Anyway, it should be quite apparent that this is the basic complexity of event-driven programming. Your initial problem statement can be something quite simple like “while dragging, our X = mouse X”, but the actual implementation might require monitoring half a dozen events, each with its own idiosyncratic implementation requirements.
But what if we could handle this automatically? What if we had an object that could “read” and “understand” the constraint in its natural form, and automatically add cases to other generic functions or add callbacks to event sources for us? In the case of Laszlo, it has a specialized property system to handle this, and states have to be explicitly activated or deactivated, which greatly reduces the generality, because it means you still have to hook up events to change the states. If I understand correctly, you can’t just say something like “we’re dragging as long as the left mouse button is down and the cursor is over my drag handle”; instead, you still have to create event handlers to start and stop dragging.
Anyway, here’s my idea: suppose you had a generic function that took four parameters:
- The criteria for selecting the objects to which this constraint applies
- The conditions under which this particular constraint applies
- The expression that the target attribute/method/etc. should be set to or passed
- The target attribute/method/whatever to set/invoke
You could then add methods to it to actually perform the necessary subscriptions, by matching “meta criteria” against the arguments. For example, using parameters 1 and 2, you can set up event subscriptions to activate and deactivate the applicability of the constraint, and using parameters 3 and 4, you can figure out the event subscriptions that should be added or removed when the constraint is active, and what those event handlers should do.
For simplicity’s sake, let’s assume that whenever there’s a change to any expression tested by parameter 2, we should simply recompute the “activeness” of parameter 2 entirely.
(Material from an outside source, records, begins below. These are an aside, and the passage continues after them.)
-- ==== Sys2Proof/Machine/Bits.lean ====
section
/-! DEFINITION. Bit fields, sign extension and byte order, written once (R3). -/

namespace Sys2Proof.Machine

/-- Bits `lo + w - 1 : lo` of a word, as a number. -/
def bits (x : Word) (lo w : Nat) : Nat := (x.toNat >>> lo) % 2 ^ w

/-- Bit `i` of a word. -/
def bitOf (x : Word) (i : Nat) : Bool := x.getLsbD i

/-- A number placed at bit `lo` of a word. -/
def at' (lo : Nat) (n : Nat) : Word := BitVec.ofNat 64 (n <<< lo)

/-- The word of a Boolean. -/
def wordOfBool (b : Bool) : Word := if b then 1 else 0

/-- The integer of the low `w` bits of `n`, in two's complement. -/
def signedOf (w n : Nat) : Int :=
  if n % 2 ^ w < 2 ^ (w - 1) then (n % 2 ^ w : Nat) else (n % 2 ^ w : Nat) - (2 ^ w : Nat)

/-- The low `w` bits of an integer. -/
def wrap (w : Nat) (z : Int) : Nat := (z % (2 ^ w : Nat)).toNat

/-- `n` with its bits below `k` cleared. -/
def clearLow (k n : Nat) : Nat := (n >>> k) <<< k

/-- Byte `i` of a number, lowest first (R3). -/
def byteOf (n i : Nat) : Byte := BitVec.ofNat 8 (n >>> (8 * i))

/-- The number whose bytes, lowest first, are the list (R3). -/
def ofBytes : List Byte → Nat
  | [] => 0
  | b :: bs => b.toNat + 256 * ofBytes bs

/-- The `n` lowest bytes of a number, lowest first (R3). -/
def toBytes : Nat → Nat → List Byte
  | 0, _ => []
  | n + 1, x => BitVec.ofNat 8 x :: toBytes n (x / 256)

/-- The mask of bytes `off .. off + len - 1` of a sector. -/
def byteRun (off len : Nat) : ByteMask := BitVec.ofNat 128 ((2 ^ len - 1) <<< off)

/-- A byte mask widened to one of bits: eight ones for each listed byte, from byte `i` up. -/
def widenFrom (m : ByteMask) : Nat → Nat
  | 0 => 0
  | i + 1 => widenFrom m i ||| (if m.getLsbD i then 0xFF <<< (8 * i) else 0)

/-- A byte mask widened to one of bits. -/
def widen (m : ByteMask) : SectorData := BitVec.ofNat 1024 (widenFrom m 128)

/-- `old` with the bytes of `m` taken from `new`. -/
def mergeBytes (m : ByteMask) (old new : SectorData) : SectorData :=
  (old &&& ~~~(widen m)) ||| (new &&& widen m)

/-- Bytes `off .. off + len - 1` of a sector, as a number. -/
def sectorBytes (x : SectorData) (off len : Nat) : Nat := (x.toNat >>> (8 * off)) % 2 ^ (8 * len)

/-- A number's `len` low bytes placed at byte `off` of a sector. -/
def sectorPlace (n off len : Nat) : SectorData := BitVec.ofNat 1024 ((n % 2 ^ (8 * len)) <<< (8 * off))

/-- Count of one bits among the low `w` bits of a number. -/
def popBelow (n : Nat) : Nat → Nat
  | 0 => 0
  | w + 1 => popBelow n w + (if n.testBit w then 1 else 0)

/-- Leading zeros of a `w`-bit number. -/
def clzBelow (n : Nat) : Nat → Nat
  | 0 => 0
  | w + 1 => if n.testBit w then 0 else 1 + clzBelow n w

/-- A `w`-bit number with bit `k` moved to bit `w - 1 - k`. -/
def revBelow (n w : Nat) : Nat → Nat
  | 0 => 0
  | k + 1 => revBelow n w k ||| (if n.testBit k then 1 <<< (w - 1 - k) else 0)

/-- The lanes 0 to 31. -/
def allLanes : List Nat := List.range 32

/-- The lanes of a mask, ascending. -/
def lanesOf (m : Word32) : List Nat := allLanes.filter fun l => m.getLsbD l

/-- The mask of a list of lanes. -/
def maskOf : List Nat → Word32
  | [] => 0
  | l :: ls => (1#32 <<< l) ||| maskOf ls

/-- The mask with bit `l` written. -/
def setBit32 (m : Word32) (l : Nat) (b : Bool) : Word32 :=
  if b then m ||| (1#32 <<< l) else m &&& ~~~(1#32 <<< l)

/-- Whether any element satisfies the test: the OR of the tags a value is made from. -/
def anyTag {α : Type} (f : α → Bool) (xs : List α) : Bool := xs.any f

end Sys2Proof.Machine
end

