/-- A forwarded count batch, with the messages to peers that follow it (R320, R396). `own` marks one that arose on
this module, and `frees` names the DEAD tasks whose −1 it holds (R334). -/
structure Batch where
  vf : Nat
  job : Nat
  changes : List Change
  msgs : List (Nat × Message)
  own : Bool
  frees : List Nat
deriving DecidableEq, Repr

/-- One outstanding stamp: location, time word and count (R318, R321). -/
structure Stamp where
  loc : Nat
  time : Word
  count : Int
deriving DecidableEq, Repr

/-- A frontier as a die last received it, or as the aggregator computed it (R322, R323). -/
structure Front where
  die : Nat
  loc : Nat
  elems : List Word
deriving DecidableEq, Repr

/-- A job: its chart, counts, frontiers, holds, gate and peers (R314 to R330, R395). `told` says that the end of its cancel
has been reported (R338). -/
structure Job where
  locs : SMap (Word × Word)
  paths : SMap Word
  stamps : List Stamp
  fronts : List Front
  holds : List Stamp
  messages : List Message
  applied : Bool
  cancelled : Bool
  gate : Nat
  slack : Nat
  peers : List Nat
  told : Bool
deriving DecidableEq, Repr

/-- Tasks, jobs and the batches on their way to the aggregator, by die (R318 to R337). Tasks are keyed
`vf * 2^32 + id`, jobs `vf * 256 + job`. -/
structure ProgState where
  tasks : SMap (Option Tcb)
  jobs : SMap (Option Job)
  dieQ : List (Nat × Batch)
deriving DecidableEq, Repr

/-- A VF's registers: translation, role reassignment, and its placement weight (R14, R341, R351). -/
structure VfRegs where
  troot : Word
  tspace : Word
  roleLow : Word
  roleHigh : Word
  roleTime : Word
  sched : Word
deriving DecidableEq, Repr

/-- A launch queue's register, the conditions of the FENCE that holds it, and the packets in its buffers, oldest
first: each is the 64-byte buffers it fills (R341, R342, R344). -/
structure Queue where
  ctl : Word
  fence : List (Word × Word)
  packets : List (List Words)
deriving DecidableEq, Repr

/-- A capture unit (R399). -/
structure Monitor where
  cfg : Word
  edges : SMap Word
  min : Word
  max : Word
  count : Word
  sum : Word
  bins : SMap Word32
deriving DecidableEq, Repr

/-- Ownership of a scope: the owner and the end of its lease, or the claims being collected (R392). -/
structure Claim where
  host : Nat
  prio : BitVec 8
  nonce : Word
  lease : Nat
deriving DecidableEq, Repr

structure Ownership where
  scope : OwnScope
  owner : Option (Nat × Word)
  claims : List Claim
  firstClaim : Word
deriving DecidableEq, Repr

/-- A loaded image: its place, its pages and the charts it holds; `leaving` marks an unload deferred while code is in
use, `loading` one whose leaves the loader has still to write (R356, R386, R387). -/
structure Image where
  vf : Nat
  base : Word
  size : Nat
  charts : List (List Word)
  pages : List Nat
  leaving : Bool
  loading : Bool
deriving DecidableEq, Repr

/-- A VF's recorder (R400). -/
structure Recorder where
  running : Bool
  addr : Word
  len : Nat
  log : List Words
deriving DecidableEq, Repr
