def fmtF64 : Fmt := ⟨11, 1023, 52, 2 ^ 53 - 1, 971, true, .ieee⟩
def fmtF32 : Fmt := ⟨8, 127, 23, 2 ^ 24 - 1, 104, true, .ieee⟩
def fmtA26 : Fmt := ⟨8, 127, 17, 2 ^ 18 - 1, 110, true, .ieee⟩
def fmtF16 : Fmt := ⟨5, 15, 10, 2 ^ 11 - 1, 5, true, .ieee⟩
def fmtBf16 : Fmt := ⟨8, 127, 7, 255, 120, true, .ieee⟩
def fmtE5m2 : Fmt := ⟨5, 15, 2, 7, 13, true, .ieee⟩
def fmtE4m3 : Fmt := ⟨4, 7, 3, 14, 5, false, .allOnes⟩
def fmtE3m2 : Fmt := ⟨3, 3, 2, 7, 2, false, .none⟩
def fmtE2m3 : Fmt := ⟨2, 1, 3, 15, -1, false, .none⟩
def fmtE2m1 : Fmt := ⟨2, 1, 1, 3, 1, false, .none⟩

/-- The format of a floating element type; any other type is given f32. -/
def LType.fmt : LType → Fmt
  | .f64 => fmtF64 | .a26 => fmtA26 | .f16 => fmtF16 | .bf16 => fmtBf16 | .e5m2 => fmtE5m2
  | .e4m3 => fmtE4m3 | .e3m2 => fmtE3m2 | .e2m3 => fmtE2m3 | .e2m1 => fmtE2m1 | _ => fmtF32

/-- An exact value: NaN, an infinity, or `(-1)^neg * m * 2^e`; a zero keeps its sign. -/
inductive FVal where
  | nan
  | inf (neg : Bool)
  | fin (neg : Bool) (m : Nat) (e : Int)
deriving DecidableEq, Repr

/-- Status bits 5:0 of FSTAT (R163). -/
abbrev Stat := BitVec 6

def stNone : Stat := 0
def stNX : Stat := 1
def stUF : Stat := 2
def stOF : Stat := 4
def stNV : Stat := 8
def stDZ : Stat := 16
def stSCLO : Stat := 32

def FVal.isNaN : FVal → Bool
  | .nan => true
  | _ => false

def FVal.isInf : FVal → Bool
  | .inf _ => true
  | _ => false

def FVal.isFin : FVal → Bool
  | .fin .. => true
  | _ => false

def FVal.isZero : FVal → Bool
  | .fin _ m _ => m = 0
  | _ => false

/-- The sign of a value; a NaN has none. -/
def FVal.sign : FVal → Bool
  | .nan => false
  | .inf n => n
  | .fin n _ _ => n

def FVal.negate : FVal → FVal
  | .nan => .nan
  | .inf n => .inf !n
  | .fin n m e => .fin (!n) m e

def FVal.abs : FVal → FVal
  | .nan => .nan
  | .inf _ => .inf false
  | .fin _ m e => .fin false m e

/-- Source modifiers: abs first, then neg (R210). -/
def FVal.modify (neg abs : Bool) (x : FVal) : FVal :=
  let y := if abs then x.abs else x
  if neg then y.negate else y

/-- Bits of a positive natural. -/
def bitLen (m : Nat) : Nat := if m = 0 then 0 else m.log2 + 1

/-- `m * 2^k`, cut to a whole number downward. -/
def shiftInt (m : Nat) (k : Int) : Nat := if 0 ≤ k then m <<< k.toNat else m >>> (-k).toNat

/-! ### Codes and values (R156) -/

/-- The value of a code of a format (R156). -/
def Fmt.decode (t : Fmt) (code : Nat) : FVal :=
  let neg := code.testBit (t.e + t.f)
  let ex := (code >>> t.f) % 2 ^ t.e
  let fr := code % 2 ^ t.f
  let top := ex = 2 ^ t.e - 1
  if t.nan = .ieee && top then (if fr = 0 then .inf neg else .nan)
  else if t.nan = .allOnes && top && fr = 2 ^ t.f - 1 then .nan
  else if ex = 0 then .fin neg fr (1 - (t.bias : Int) - (t.f : Int))
  else .fin neg (2 ^ t.f + fr) ((ex : Int) - (t.bias : Int) - (t.f : Int))

/-- The default NaN of a format; a format without NaN has none, and zero stands there (R156, R166). -/
def Fmt.nanCode (t : Fmt) : Nat :=
  match t.nan with
  | .ieee => (2 ^ t.e - 1) <<< t.f ||| 1 <<< (t.f - 1)
  | .allOnes => 2 ^ (t.e + t.f) - 1
  | .none => 0

/-- The code of a value that the format represents (R156). -/
def Fmt.encode (t : Fmt) (x : FVal) : Nat :=
  let sg (n : Bool) : Nat := if n then 1 <<< (t.e + t.f) else 0
  match x with
  | .nan => t.nanCode
  | .inf n => sg n + (2 ^ t.e - 1) <<< t.f
  | .fin n m e =>
    if m = 0 then sg n
    else
      let ex := e + (bitLen m : Int) - 1 + (t.bias : Int)
      if ex < 1 then sg n + shiftInt m (e + (t.bias : Int) + (t.f : Int) - 1)
      else sg n + ex.toNat <<< t.f + (shiftInt m (e + (t.f : Int) - (e + (bitLen m : Int) - 1))) % 2 ^ t.f

/-- The value of element code `n` of a floating type: an a26 is the f32 pattern without its low six bits, and
the top bits of a six-bit element are ignored (R137). -/
def LType.value (t : LType) (n : Nat) : FVal :=
  match t with
  | .a26 => fmtA26.decode (n >>> 6)
  | .e8m0 => if n % 256 = 255 then .nan else .fin false 1 ((n % 256 : Nat) - 127)
  | _ => t.fmt.decode (n % 2 ^ (1 + t.fmt.e + t.fmt.f))

/-- The element code of a value that the type represents (R137). -/
def LType.image (t : LType) (x : FVal) : Nat :=
  match t with
  | .a26 => fmtA26.encode x <<< 6
  | _ => t.fmt.encode x

/-- The largest finite value of a format, with a sign. -/
def Fmt.max (t : Fmt) (neg : Bool) : FVal := .fin neg t.maxN t.maxQ

/-! ### Rounding (R162) -/

/-- Whether a remainder `r` of `2^s` over `n` rounds away from zero in the mode. -/
def roundsUp (md : Rnd) (neg : Bool) (n r s : Nat) : Bool :=
  match md with
  | .rne => decide (2 ^ s < 2 * r) || (decide (2 * r = 2 ^ s) && decide (n % 2 = 1))
  | .rtz => false
  | .rdn => neg && decide (r ≠ 0)
  | .rup => !neg && decide (r ≠ 0)

/-- `m * 2^e` rounded to a multiple of `2^q`: the multiple, and whether it is inexact. A remainder far below
the quantum is replaced by a quarter of it, which every mode rounds the same way. -/
def roundQ (md : Rnd) (neg : Bool) (m : Nat) (e q : Int) : Nat × Bool :=
  if q ≤ e then (m <<< (e - q).toNat, false)
  else
    let s := (q - e).toNat
    if m = 0 then (0, false)
    else if bitLen m + 1 < s then ((if roundsUp md neg 0 1 2 then 1 else 0), true)
    else
      let n := m >>> s
      let r := m % 2 ^ s
      ((if roundsUp md neg n r s then n + 1 else n), r ≠ 0)
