/-- `cpq` (R252, R254). Its estimate bounds no promise handed out later (R100). DESIGN CHOICE (log 11). DEDUCED (log 26). -/
def execCpq (d : SReg) (c : BitVec 4) (s : State) : Out :=
  onScalar s [] [d] fun hid h =>
    if s.queried hid h (if h.engine = .crane then none else some c.toNat) then
      let f := s.freeAt
      f.2.result hid d ⟨BitVec.ofNat 64 (Nat.min (2 ^ 64 - 1) (s.time.toNat + 64 + Config.estimate f.1)), false⟩
    else s.result hid d ⟨s.time, false⟩

/-! ### Events -/

/-- COPY_BYTES_PERFORMED: a read of piece `k`, or the write of destination sector `k`. -/
def execCopyBytesPerformed (copy : Nat) (write : Bool) (k : Nat) (s : State) : Out :=
  .next (if write then s.copyWrite copy k else s.copyRead copy k)

/-- COPY_COMPLETE. -/
def execCopyComplete (copy : Nat) (s : State) : Out :=
  .next (match s.copy? copy with
    | some c => if c.allDone then s.copyFinish copy else s
    | none => s)

/-- COPY_ENDS_ON_FAULT at destination sector `k`: the engine meets whatever its reads and write meet there. -/
def execCopyEndsOnFault (copy : Nat) (k : Nat) (s : State) : Out :=
  .next (match (s.copy? copy).bind fun c => c.sector? k with
    | some (_, ps) =>
      ((List.range (sourceSectors ps).length).foldl (fun s j => s.copyRead copy (128 * k + j)) s).copyWrite copy k
    | none => s)

/-- SSLEEP_WAKE (R101, R196). -/
def execSsleepWake (hart : Nat) (s : State) : Out :=
  .next (match s.hart? hart with
    | some h => match h.wait with
      | some (.ssleep c g p) => if h.still || s.saved h then s else s.trySsleep hart c g p
      | _ => s
    | none => s)

/-- RING_REL_EFFECTIVE (R106, R259). -/
def execRingRelEffective (unit ring slot : Nat) (s : State) : Out := .next (s.ringRelEffect unit ring slot)

/-- USER_INTERRUPT: a due interrupt fires at the hart's boundary or in its wait (R257). DESIGN CHOICE (log 56). -/
def execUserInterrupt (hart : Nat) (s : State) : Out :=
  .next (match s.hart? hart with
    | some h =>
      if h.still || s.saved h then s
      else match s.dueInterrupt h with
        | some x => s.fireInterrupt hart x
        | none => s
    | none => s)

/-- LANE_TRAP_DELIVERY (R359). -/
def execLaneTrapDelivery (hart : Nat) (s : State) : Out :=
  .next (match s.hart? hart with
    | some h => match h.laneTrap with
      | some t =>
        if h.still || s.saved h || h.trapped.isSome || h.busy ||
          !(h.wait.all Wait.interruptible) || h.walk.isSome then s
        else s.deliverLaneTrap hart h t
      | none => s
    | none => s)

end Sys2Proof.Machine
end

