/-- MMA_COMPLETE (R301, R307): one cell, named by its engine, row and column, or everything that is left. An engine
number of 4 or more names a read alone: `4 + 4 * operand + engine`, and the image sector. -/
def execMmaComplete (op : Nat) (cell : Option (Nat × Nat × Nat)) (s : State) : Out :=
  .next (match cell with
    | some (e, i, j) =>
      if e < 4 then s.mmaStep op e (64 * i + j)
      else match (s.tileOp? op).bind fun t => t.operand ((e - 4) / 4) with
        | some x =>
          let n := (x.allSectors ((e - 4) % 4)).getD i 0
          let r := s.tileRead op ((e - 4) / 4) ((e - 4) % 4) n
          (match r.2 with | .fault _ => r.1.streamedFault op | _ => r.1)
        | none => s
    | none => match s.tileOp? op with
      | some t => (t.cells).foldl (fun s p => s.mmaStep op p.1 p.2) s
      | none => s)

/-! ### `mout` (R302) -/

/-- The commits of an `mout.cmt`: each slot once (R105). -/
def State.moutCommit (s : State) (t : TileOp) (x : Word) : State :=
  match (s.unit? t.unit).bind fun g => g.ring (descRing x) with
  | some r =>
    (((imageStarts x 0 t.mask).filterMap fun a => (r.slotOver a moutBytes).map r.offset).eraseDups).foldl
      (fun s off => s.engineCommit t.unit (descRing x) off t.iaddr) s
  | none => s.engineCommit t.unit (descRing x) (descAddr x) t.iaddr

/-- Emits one cell: it is read, zeroed where Z is set, and the sector is written once all its cells are read.
DEDUCED (log 49). -/
def State.moutStep (s : State) (id e c : Nat) : State :=
  match s.tileOp? id with
  | none => s
  | some t => match t.kind, s.unit? t.unit with
    | .mout x z cmt, some g =>
      if !s.cellOpen id t e c then s
      else
        let dst := imageStart x 0 e + 4 * c
        let key := e * 2 ^ 58 + sectorOf dst
        let old := (t.out.find? fun w => w.sector = key).getD ⟨key, 0, 0, true, false, true⟩
        let m := byteRun (dst % 128) 4
        let w : SWrite := { old with
          mask := old.mask ||| m, x := old.x || g.poisonOf e t.acc,
          data := mergeBytes m old.data (sectorPlace (g.cell e t.acc c).toNat (dst % 128) 4) }
        let g1 := if z then g.setCell e t.acc c 0 else g
        let full := w.mask = BitVec.allOnes 128
        let g2 := if full then
            g1.clusterWrite { w with sector := sectorOf dst, data := if w.x then 0 else w.data } else g1
        let rest := t.out.filter fun y => y.sector ≠ key
        let t1 : TileOp := { t with out := if full then rest else rest ++ [w], done := t.done ++ [doneKey e c] }
        let last := decide (4096 ≤ (t1.done.filter fun k => k / 4096 = e).length)
        let g3 := if last && z && g.poisonOf e t.acc then g2.clearTile e t.acc else g2
        let s1 := (s.putUnit t.unit g3).putTileOp id t1
        if t1.allDone then (if cmt then s1.moutCommit t x else s1).tileDone id else s1
    | _, _ => s

/-- MOUT_COMPLETE: one cell, or everything that is left. -/
def execMoutComplete (op : Nat) (cell : Option (Nat × Nat × Nat)) (s : State) : Out :=
  .next (match cell with
    | some (e, i, j) => s.moutStep op e (64 * i + j)
    | none => match s.tileOp? op with
      | some t => (t.cells).foldl (fun s p => s.moutStep op p.1 p.2) s
      | none => s)

/-! ### Marks (R304) -/

/-- MBAR_MARK_COMPLETE: the oldest mark of an object completes once its operations have. -/
def State.markDone (s : State) (u obj : Nat) : State :=
  match s.unit? u with
  | none => s
  | some g => match g.marks.find? fun m => m.obj = obj with
    | some m =>
      if m.ops.any fun id => (s.tileOp? id).isSome then s
      else s.putUnit u { g with marks := g.marks.erase m, mgens := SMapOps.set 0 g.mgens obj (g.mgen obj + 1) }
    | none => s

def execMbarMarkComplete (unit obj : Nat) (s : State) : Out := .next (s.markDone unit obj)

end Sys2Proof.Machine
end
And, similarly, if any expression that’s part of parameter 3 changes, we just recompute the target expression and update the target. (We’ll assume that the target is responsible for not cascading needless events or doing expensive operations when there is no “real” change to it.)
Anyway, our hypothetical-four argument function – let’s call it “defConstraint” for the moment – can now set things up for us automatically, at least in principle. The implementation needs to be able to convert a given expression that’s part of parameter 2 or parameter 3, into an algorithm for subscribing to an event that indicates a change to that expression, given the criteria in parameter 1. Parameter 4 doesn’t really drive anything complex; for all practical purposes it’s probably just a callable that takes the target instance and the result of computing the constrained value.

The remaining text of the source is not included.